Mamy już jednak poczucie, że pewien etap został za nami. To właśnie dlatego wraz z Beatą Kwiatkowską postanowiłyśmy zrobić coś w rodzaju dokumentalnego słuchowiska, podsumowującego ostatnie tygodnie. Wykorzystując strzępy nagrań (sceny w sklepie i w domach rodzinnych, pojedyncze zdania, oficjalne komunikaty), zrobiłyśmy reportaż „Dźwięki pandemii”. Miałyśmy poczucie, że pandemia koronawirusa to z jednej strony ciągły dopływ nowych informacji o tym, co dzieje się w Polsce i na świecie. Z drugiej – monotonia codzienności, kiedy wielu osobom większość dnia upływa w samotności bądź wyłącznie w gronie najbliższych ludzi we własnym domu. To balansowanie pomiędzy strachem o zdrowie swoje i bliskich oraz lękiem o przyszłość a nudą. Chciałyśmy zatrzymać emocje i atmosferę tych dni. Czy nam się to udało, mogą ocenić Państwo sami: https://www.polskieradio.pl/7/6408/Artykul/2514820,Reportaz-Dzwieki-pandemii-czyli-pandemiczny-krajobraz-dzwiekowy
Jak długo potrwa jeszcze pandemia, nie wie nikt. Możemy być jednak pewni, że ostatnie miesiące zmieniły nasze przyzwyczajenia i nawyki. Jako społeczeństwo staliśmy się bardziej ostrożni, czasem wręcz nieufni. To dotyczy także naszej pracy reportażystów. Nie wszyscy bohaterowie chcą przyjmować dziennikarzy – obcych ludzi w swoich domach. Z kolei wyjazdy na nagrania pociągiem czy autobusem, kiedyś norma, dziś są źródłem potencjalnego zagrożenia. W momencie odwoływania pierwszych obostrzeń zdarzało mi się rozmawiać z bohaterami w maseczkach. Duszno, źle słychać i co najgorsze – nie widać mimiki, trudno odczytać emocje, trudniej nawiązać porozumienie. Dziś rozmawiamy już normalnie, chociaż rzadko kiedy podajemy sobie rękę na przywitanie.

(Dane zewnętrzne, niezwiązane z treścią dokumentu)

-- ==== Sys2Proof/Tests/Slice0.lean ====
section
/-!
SUPPORT. The model's own tests: a term that `wf` refuses for each of its checks, a state and operands that meet the hypotheses of each
statement, and small examples of the spec worked by hand.
-/
namespace Sys2Proof.Tests

open Sys2Proof.Machine

set_option Elab.async false

/-! ## Well-formedness: one ill-formed term for each check -/

theorem test_wf_thread : (Instr.nop 0x880).wf = false ∧ (Instr.nop 0x87F).wf = true ∧ (Instr.nop 0xF80).wf = true := by decide
theorem test_wf_tollkeeper : (Instr.add 0xF90).wf = false ∧ (Instr.add 0xF8F).wf = true := by decide
theorem test_wf_master : (Instr.tbSnap (.thread 0x900)).wf = false ∧ (Instr.tbSnap .debug).wf = true := by decide
theorem test_wf_via : (Instr.dbgHalt (.reg (.thread 0x900)) false false 0).wf = false := by decide
theorem test_wf_item : (Instr.ageStep (.thread 0x900)).wf = false ∧ (Instr.ageStep (.ticket 0x900 0)).wf = false := by decide
theorem test_wf_index : (Instr.threadReset .host .tk 8).wf = false ∧ (Instr.threadReset .host .tk 7).wf = true := by decide
theorem test_wf_march : (Instr.marchTestDone 0 [⟨true, 15, 31, 0⟩, ⟨false, 0, 17, 0⟩]).wf = false := by decide
/-- A header beat of a host request with OP, SPACE, TAG, LEN and ADDR (R351). -/
def header (op : BitVec 4) (space : BitVec 2) (tag len : BitVec 8) (addr : BitVec 48) (last : Bool) : HostBeat :=
  let d : BitVec 72 := op ++ space ++ 0#2 ++ tag ++ len ++ addr
  ⟨d, lanePar d, last⟩
theorem test_wf_op : (Instr.hostRead [header 1 0 0 0 0 true]).wf = false ∧ (Instr.hostRead [header 0 0 0 0 0 true]).wf = true ∧
    (Instr.hostRead [header 0 0 0 0 0 false]).wf = false ∧ (Instr.hostWritePosted [header 0 0 0 0 0 true]).wf = false ∧
    (Instr.hostWriteAnswered [header 2 0 0 0 0 true]).wf = false := by
  decide
theorem test_wf_wb : (Instr.wbBadcmd .host 5).wf = false ∧ (Instr.wbBadcmd .host 6).wf = true := by decide

/-! ## States -/

/-- A block in service: every domain on, both tollkeepers released, lock 0 serving. -/
def up : Mach :=
  { Mach.reset with
    d0 := { Mach.reset.d0 with
            porst := false, tkHeldA := false, tkHeldB := false, power := (List.range 24).map fun d => (d, Power.on) },
    locks := [(0, { Lock.off with state := .serving })] }

/-- The same block 100 s later. -/
def late : Mach := { up with tb := { up.tb with mono := 100000000000 } }

/-- A state with nothing waiting. -/
def st (m : Mach) : State := ⟨[], m⟩
/-- Thread 0 of lock 0 changed. -/
def one (f : Thread → Thread) : State := st (up.updThr 0 f)
/-- Thread 0 of lock 0 with a data stack. -/
def cells (ds : List Cell) : State := one fun x => x.setBank { x.bank with ds := ds }
/-- The same with A set. -/
def cellsA (a : DAddr) (ds : List Cell) : State := one fun x => x.setBank { x.bank with ds := ds, a := a }
/-- Thread 0 of lock 0 in deck. -/
def deck (f : Thread → Thread) : State := one fun x => f (x.setBank { x.bank with flg := 0 })

/-- `Issues` as a test. -/
def issuesB (s : State) (t : Tid) (e : Effect) : Bool :=
  Tid.ok t && s.m.ready t && !(s.m.thr t).heldByTally && !(s.m.thr t).stalledOnLoad && !s.m.outranked t &&
    decide ((s.m.thr t).park = .none) && ((s.m.thr t).stackErr e).isNone
/-- `Runs` as a test. -/
def runsB (s : State) (t : Tid) (n : Nat) : Bool := !s.m.ctxBusy t && !(s.m.core (Tid.coreNo t)).fetchBad n
/-- `Takes` as a test. -/
def takesB (s : State) (who : Master) (r : RegRef) : Bool := s.m.isOn r.domain && s.m.mayWrite r who && !s.m.narrowed r who true
/-- `Answers` as a test. -/
def answersB (s : State) (who : Master) (r : RegRef) : Bool := s.m.isOn r.domain && !s.m.narrowed r who false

Te wydawałoby się błahe zmiany (maseczka na twarzy, brak kontaktu fizycznego, rozmowy nagrywane przez telefon, zamiast twarzą w twarz) powodują, że nasza praca stała się trudniejsza. Kiedy z bohaterami rozmawiamy o tym, co intymne, każda bariera, nawet niewielka, stawia pod znakiem zapytania to, czy uda się nawiązać nić porozumienia.
Nic dziwnego chyba, że zmęczeni wydarzeniami ostatnich miesięcy czekamy na koniec zarazy.